Mass growth of cyanobacteria (blue-green algae), leading to the production of blooms, accretion of pollutions occurs in eutrophic waterbodies of Gonghu Bay in Lake Taihu. The water source area planed for Wuxi city. Microcystins and derivative volatile organic surfocompound, the metabolites of harmful blue-green algae and decompound or secondary metabolites of algae, is primary pollutant. Microcystin is inducer of liver and intestinal cancer, which also could threat other aspects of human health through food chain or bioaccumulation such as liver cancer and intestinal cancer to the high incidence of birth deformities and volatile organic surfocompound derived from algae decompose pollutants cause deterioration of water quality water source, so that sensory deterioration of water quality. To protect the supply security from water sources, the paper subsidized by the national science and technology supporting project "The technical and demonstrative research of the cyanobacteria bloom subduction and water quality improvement at water intake in water sources area.", "The project of monitoring on cyanobacterial toxins and derivative volatile organic surfocompound in the water source".The area of cyanobacteria bloom subduction exemplars and water sources in Gonghu Bay in Lake Taihu was the Survey region, Based on ELISA, we built the fast and handy method to detect microcystins.and to monitor demonstration project in the region which was implemented the physical, biological algae control measures, both inside and outside the water column around barricading and provid technical support for emergency monitoring microcystins in water sources area. Based on luminous bacteria Vibrio qinghaiensis sp-Q67, we construct the acute toxicity diagnostic monitoring system on water quality in water sources area. Base on extraction and solid phase extraction method, we use HPLC to detect microcystions accumulated in ambient medium (eg. Substrate sludge and aquatic plant) in aquatic ecosystem. We study the MCs biotoxicity on the process of Hybrid rice seed germination and Bellamya purificata using the crude extract from cyanobacteria bloom. Through the simulation of the cyanobacteria decompose process, we construct SPME-GC/MS methods to detect the odor substances decomposed and to trace the release laws of derviative volatile organic sulfocompound from decayed cyanobacteria. The results are as follows:
(1) Monitor the cyanobacteria blooms in Lake Taihu through application of satellite remote sensing data. There were cyanobacteria blooms occurring at Gonghu Bay since 2005, and it occurred more frequently after 2007. The water quality in Gonghu Bay had smooth fluctuations from 1987 to 2003 concluded from the historical data. The maximum TP was 0.1 mg-L-1 and total Nitrogen increased slowly. The pollution loading increased sharply in Gonghu Bay since 2005. The maximun total Phosphorus reached up to 0.25 mg·L-1 and NH3-N reached up to 1.42 mg·L-1. The maximum Chlorophyll a was 47.6μg·L-1. The Chlorophyll a in water blooms up to 703.04μg·L-1 and total Phosphorus reached up to 0.269 mg·L-1 in survey region in 2009.
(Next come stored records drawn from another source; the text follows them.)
-- ==== Sys2Proof/Word.lean ====
section
/-! DEFINITION. The widths of the core's registers and ports (`10_state.md` R14, R20, R21, R23,
R25; `30_encoding.md` R53). A bit vector stands for what the spec itself gives a bit width. -/

namespace Sys2Proof

/-- One byte of `PBUF`, `CW` or the port `pw_data` (R25, R31). -/
abbrev Byte := BitVec 8

/-- The 4-bit `PHASE` register and the 4-bit format-H vector (R20, R54). -/
abbrev Nibble := BitVec 4

/-- The 15-bit format-information word, bit 0 the least significant (R68). -/
abbrev FormatWord := BitVec 15

end Sys2Proof
end

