-- ==== Sys2Proof/Machine/HostEvents.lean ====
section
/-! DEFINITION. The host events and the read port (`40_host_events.md` R73 to R79). -/

namespace Sys2Proof.Machine

/-- `RESET` (R74): every register 0, every memory cell `any`: nothing counts as written any more,
and a new draw of the free values begins (log 5). -/
def execReset (s : State) : Result :=
  .next { s.clearRegisters with
    pbuf := [], cw := [], mg := Grid.unwritten, fg := Grid.unwritten, epoch := s.epoch + 1 }

/-- `CLEAR` (R75): the registers to 0 where it is accepted, else nothing. -/
def execClear (s : State) : Result :=
  if s.acceptsClear then .next s.clearRegisters else .next s

/-- `START n` (R76): in `IDLE`, `PLEN <- n` and `PHASE <- STARTED`, else nothing. -/
def execStart (n : Nat) (s : State) : Result :=
  if s.acceptsPayload then .next { s with plen := plenPort n, phase := Phase.started }
  else .next s

/-- `PWRITE a, d` (R77): in `IDLE` and for `a < 268`, `PBUF[a] <- d`, else nothing. -/
def execPwrite (a : Nat) (d : Byte) (s : State) : Result :=
  if s.acceptsPayload && pwAddrInRange a then .next { s with pbuf := Memory.write s.pbuf a d }
  else .next s

/-- `NOPH` (R78): no state changes. -/
def execNoph (s : State) : Result := .next s

/-- `RDCELL x, y` (R79): `rd_dark` shows `MG[x][y]` in `FORMAT_EMBEDDED` inside the window, else a
free value (log 6). No state of the core changes. -/
def execRdcell (x y : Nat) (s : State) : Result :=
  if s.done && rdCellInWindow s.size.toNat x y then .next { s with rdDark := s.mgAt x y }
  else .next { s with rdDark := Config.freeRdDark s.anyReads, anyReads := s.anyReads + 1 }

end Sys2Proof.Machine
end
(2) The concentration range of MCs dissolved in water column of Gonghu Bay was between no detected and 0.554μg MC-LR eq·L-1 from Mar.2009 to Feb.2010. Dissolved MCs in all barricadings water column variated a higher concentration in March, April, July, August and December. The total MCs significantly increased after cyanobacterial bloom, downward trend in October. Around the barricading 5, dissolved MCs in water column more than dissolved MCs in other barricading, may be due to biological control measures of ecological stress effects of algae and floating plants, and the effect of increasing into a algae polymer, so as to cause release of microcystins. Various points around inside the total MCs in the water column after the outbreak of algal blooms increased significantly. In addition to the total MCs around barricading 1 than control barricading 5, barricading 2,3,4 were higher than the total MCs around the barricading 5. We conclude that Carps taken control cyanobacteria in barricading 1 works better than other biological measures.
(3) Dissolved MCs of the waer column inside of barricading may be due to effects of ecological stress was higher than the same period, particularly around the water column dissolved MCs, hydrodynamic conditions is particularly good around September and October sampling points lower content of dissolved MCs, but the pollution risk is higher from external sources. In addition to the total MCs in the water column around a barricading, the barricading around the average concentration of total MCs especially around the water column above the total MCs, The barricading and floating plants around the hydrodynamic conditions weakened, creating an outbreak of cyanobacteria blooms in situ environmental conditions, so use around the physical control of cell blocks of exogenous cyanobacteria works cyanobacteria contamination is possible, but not to reduce the local water cyanobacteria, floating plants in the demonstration area of less effective control of cyanobacteria, Microcystins easy to promote aggregation, and possibly because Ecological effects of increasing stress dissolved MCs pollution.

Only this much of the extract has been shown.